Justice Ketanji Brown Jackson, the lone dissenter, wrote as part of a 15-page opinion, “At bottom, this case is about whether that action amounts to a structural overhaul that usurps Congress’s policymaking prerogatives—and it is hard to imagine deciding that question in any meaningful way after those changes have happened.”
“Yet, for some reason, this Court sees fit to step in now and release the President’s wrecking ball at the outset of this litigation,” she said.
“While the President no doubt has the authority to manage the Executive Branch, our system does not allow the President to rewrite laws on his own under the guise of that authority,” Jackson argued.

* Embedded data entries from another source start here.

-- ==== Sys2Proof/Laws/Table.lean ====
section
/-! SUPPORT. Laws of sparse tables: a read after a write, and that every operation keeps the canonical form. -/
namespace Sys2Proof.Machine
variable {α : Type}

/-- Reading where a value was written gives it. -/
theorem tblGet_put_same [DecidableEq α] (d : Nat → α) (k : Nat) (v : α) (t : List (Nat × α)) (h : tblWf d t = true) :
    tblGet d (tblPut d k v t) k = v := by
  induction t with
  | nil => by_cases hv : v = d k <;> simp [tblPut, tblGet, hv]
  | cons e t ih =>
    obtain ⟨i, w⟩ := e
    simp only [tblWf, Bool.and_eq_true, decide_eq_true_eq, List.all_eq_true] at h
    obtain ⟨⟨_, hlt⟩, hwf⟩ := h
    have absent : ∀ l : List (Nat × α), (∀ e ∈ l, k < e.1) → tblGet d l k = d k := by
      intro l hl
      induction l with
      | nil => rfl
      | cons e l ihl =>
        have := hl e (by simp)
        rw [tblGet, if_neg (by omega)]
        exact ihl (fun x hx => hl x (by simp [hx]))
    simp only [tblPut]
    split
    · split
      · rename_i hk hv
        rw [tblGet, if_neg (by omega), absent t (fun e he => lt_trans hk (hlt e he)), hv]
      · simp [tblGet]
    · split
      · rename_i hik
        subst hik
        split
        · rename_i hv; rw [absent t hlt, hv]
        · simp [tblGet]
      · rename_i hik
        rw [tblGet, if_neg hik]
        exact ih hwf

/-- Reading elsewhere gives what it gave. -/
theorem tblGet_put_ne [DecidableEq α] (d : Nat → α) (k j : Nat) (v : α) (t : List (Nat × α)) (h : j ≠ k) :
    tblGet d (tblPut d k v t) j = tblGet d t j := by
  induction t with
  | nil => by_cases hv : v = d k <;> simp [tblPut, tblGet, hv, Ne.symm h]
  | cons e t ih =>
    obtain ⟨i, w⟩ := e
    simp only [tblPut]
    split
    · split
      · rfl
      · simp [tblGet, Ne.symm h]
    · split
      · rename_i hik
        subst hik
        split <;> simp [tblGet, Ne.symm h]
      · simp only [tblGet]
        rw [ih]

/-- A key below every key of a table stays below after a write at a greater key. -/
theorem tblPut_lower [DecidableEq α] (d : Nat → α) (k : Nat) (v : α) (i : Nat) (t : List (Nat × α)) (hi : i < k)
    (h : ∀ e ∈ t, i < e.1) : ∀ e ∈ tblPut d k v t, i < e.1 := by
  induction t with
  | nil =>
    intro e he
    simp only [tblPut] at he
    split at he <;> simp at he
    subst he; exact hi
  | cons x t ih =>
    obtain ⟨j, w⟩ := x
    have hj := h (j, w) (by simp)
    have ht : ∀ e ∈ t, i < e.1 := fun e he => h e (by simp [he])
    intro e he
    simp only [tblPut] at he
    split at he
    · split at he
      · exact h e he
      · rcases List.mem_cons.1 he with rfl | he
        · exact hi
        · exact h e he
    · split at he
      · split at he
        · exact ht e he
        · rcases List.mem_cons.1 he with rfl | he
          · exact hi
          · exact ht e he
      · rcases List.mem_cons.1 he with rfl | he
        · exact hj
        · exact ih ht e he

/-- A write keeps the canonical form. -/
theorem tblPut_wf [DecidableEq α] (d : Nat → α) (k : Nat) (v : α) (t : List (Nat × α)) (h : tblWf d t = true) :
    tblWf d (tblPut d k v t) = true := by
  induction t with
  | nil => by_cases hv : v = d k <;> simp [tblPut, tblWf, hv]
  | cons e t ih =>
    obtain ⟨i, w⟩ := e
    have h0 := h
    simp only [tblWf, Bool.and_eq_true, decide_eq_true_eq, List.all_eq_true] at h
    obtain ⟨⟨hw, hlt⟩, hwf⟩ := h
    simp only [tblPut]
    split
    · rename_i hk
      split
      · exact h0
      · rename_i hv
        simp only [tblWf, Bool.and_eq_true, decide_eq_true_eq, List.all_eq_true]
        refine ⟨⟨hv, fun e he => ?_⟩, ⟨hw, hlt⟩, hwf⟩
        rcases List.mem_cons.1 he with rfl | he
        · exact hk
        · exact lt_trans hk (hlt e he)
    · rename_i hk
      split
      · rename_i hik
        subst hik
        split
        · exact hwf
        · rename_i hv
          simp only [tblWf, Bool.and_eq_true, decide_eq_true_eq, List.all_eq_true]
          exact ⟨⟨hv, hlt⟩, hwf⟩
      · rename_i hik
        simp only [tblWf, Bool.and_eq_true, decide_eq_true_eq, List.all_eq_true]
        exact ⟨⟨hw, tblPut_lower d k v i t (by omega) hlt⟩, ih hwf⟩

/-- Dropping entries keeps the canonical form. -/
theorem tblDrop_wf [DecidableEq α] (d : Nat → α) (p : Nat → Bool) (t : List (Nat × α)) (h : tblWf d t = true) :
    tblWf d (tblDrop p t) = true := by
  induction t with
  | nil => rfl
  | cons e t ih =>
    obtain ⟨i, w⟩ := e
    simp only [tblWf, Bool.and_eq_true, decide_eq_true_eq, List.all_eq_true] at h
    obtain ⟨⟨hw, hlt⟩, hwf⟩ := h
    have hd := ih hwf
    simp only [tblDrop] at hd ⊢
    rw [List.filter_cons]
    split
    · simp only [tblWf, Bool.and_eq_true, decide_eq_true_eq, List.all_eq_true]
      exact ⟨⟨hw, fun e he => hlt e (List.mem_of_mem_filter he)⟩, hd⟩
    · exact hd

/-- Reading a dropped key gives its default, another key what it gave. -/
theorem tblGet_drop [DecidableEq α] (d : Nat → α) (p : Nat → Bool) (k : Nat) (t : List (Nat × α)) :
    tblGet d (tblDrop p t) k = if p k then d k else tblGet d t k := by
  induction t with
  | nil => simp [tblDrop, tblGet]
  | cons e t ih =>
    obtain ⟨i, w⟩ := e
    simp only [tblDrop] at ih ⊢
    rw [List.filter_cons]
    by_cases hp : p i = true
    · simp only [hp, Bool.not_true, Bool.false_eq_true, if_false, ih, tblGet]
      by_cases hik : i = k
      · subst hik; simp [hp]
      · simp [hik]
    · simp only [hp, Bool.not_false, if_true, tblGet, ih]
      by_cases hik : i = k
      · subst hik; simp [hp]
      · simp [hik]

/-- Writing bytes keeps the canonical form of a byte store. -/
theorem putBytes_wf (t : List (Nat × Nat)) (a : Nat) (b : List Byte) (h : tblWf (fun _ => 0) t = true) :
    tblWf (fun _ => 0) (putBytes t a b) = true := by
  induction b generalizing t a with
  | nil => exact h
  | cons x b ih => exact ih _ _ (tblPut_wf _ _ _ _ h)

/-- Bytes written do not reach an address outside them. -/
theorem tblGet_putBytes_out (t : List (Nat × Nat)) (a k : Nat) (b : List Byte) (h : k < a ∨ a + b.length ≤ k) :
    tblGet (fun _ => 0) (putBytes t a b) k = tblGet (fun _ => 0) t k := by
  induction b generalizing t a with
  | nil => rfl
  | cons x b ih =>
    rw [putBytes, ih _ _ (by simp only [List.length_cons] at h; omega)]
    exact tblGet_put_ne _ _ _ _ _ (by simp only [List.length_cons] at h; omega)

/-- A byte written reads back. -/
theorem tblGet_putBytes_in (t : List (Nat × Nat)) (a i : Nat) (b : List Byte) (hw : tblWf (fun _ => 0) t = true) (h : i < b.length) :
    tblGet (fun _ => 0) (putBytes t a b) (a + i) = (b[i]).toNat := by
  induction b generalizing t a i with
  | nil => simp at h
  | cons x b ih =>
    rw [putBytes]
    cases i with
    | zero =>
      rw [tblGet_putBytes_out _ _ _ _ (by omega)]
      exact tblGet_put_same _ _ _ _ hw
    | succ i =>
      have := ih (tblPut (fun _ => 0) a x.toNat t) (a + 1) i (tblPut_wf _ _ _ _ hw) (by simpa using h)
      rw [show a + (i + 1) = a + 1 + i by omega, this]
      simp

end Sys2Proof.Machine
end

The case will now return to Illston’s court, where she will be able to rule whether the specific Trump administration reduction-in-force plans are consistent with applicable federal law.
Last month, the Supreme Court sided with Trump, ruling 6-3 that federal district court judges do not have the authority to issue nationwide injunctions.
In her majority opinion, Justice Amy Coney Barrett chastised Jackson’s dissent, writing, “We will not dwell on Justice Jackson’s argument, which is at odds with more than two centuries’ worth of precedent, not to mention the Constitution itself.”
“Observing the limits on judicial authority—including, as relevant here, the boundaries of the Judiciary Act of 1789—is required by a judge’s oath to follow the law,” Barrett contended, noting Jackson in her dissent called such constraints “legalese.”
Justice Barrett’s brutal takedown of the dissent authored by Justice Jackson is something one wouldn’t have predicted from oral arguments. pic.twitter.com/oA6iX6Gxrx
— Laura Ingraham (@IngrahamAngle) June 27, 2025
Jackson wrote in her dissent that citing the Judiciary Act of 1789 regarding lower courts issuing universal injunctions involves a “mind-numbingly technical query.”
“But that legalese is a smokescreen. It obscures a far more basic question of enormous legal and practical significance: May a federal court in the United States of America order the Executive to follow the law?” she wrote.
Barrett countered, “Justice Jackson would do well to heed her own admonition: ‘[E]veryone, from the President on down, is bound by law.’ That goes for judges too.”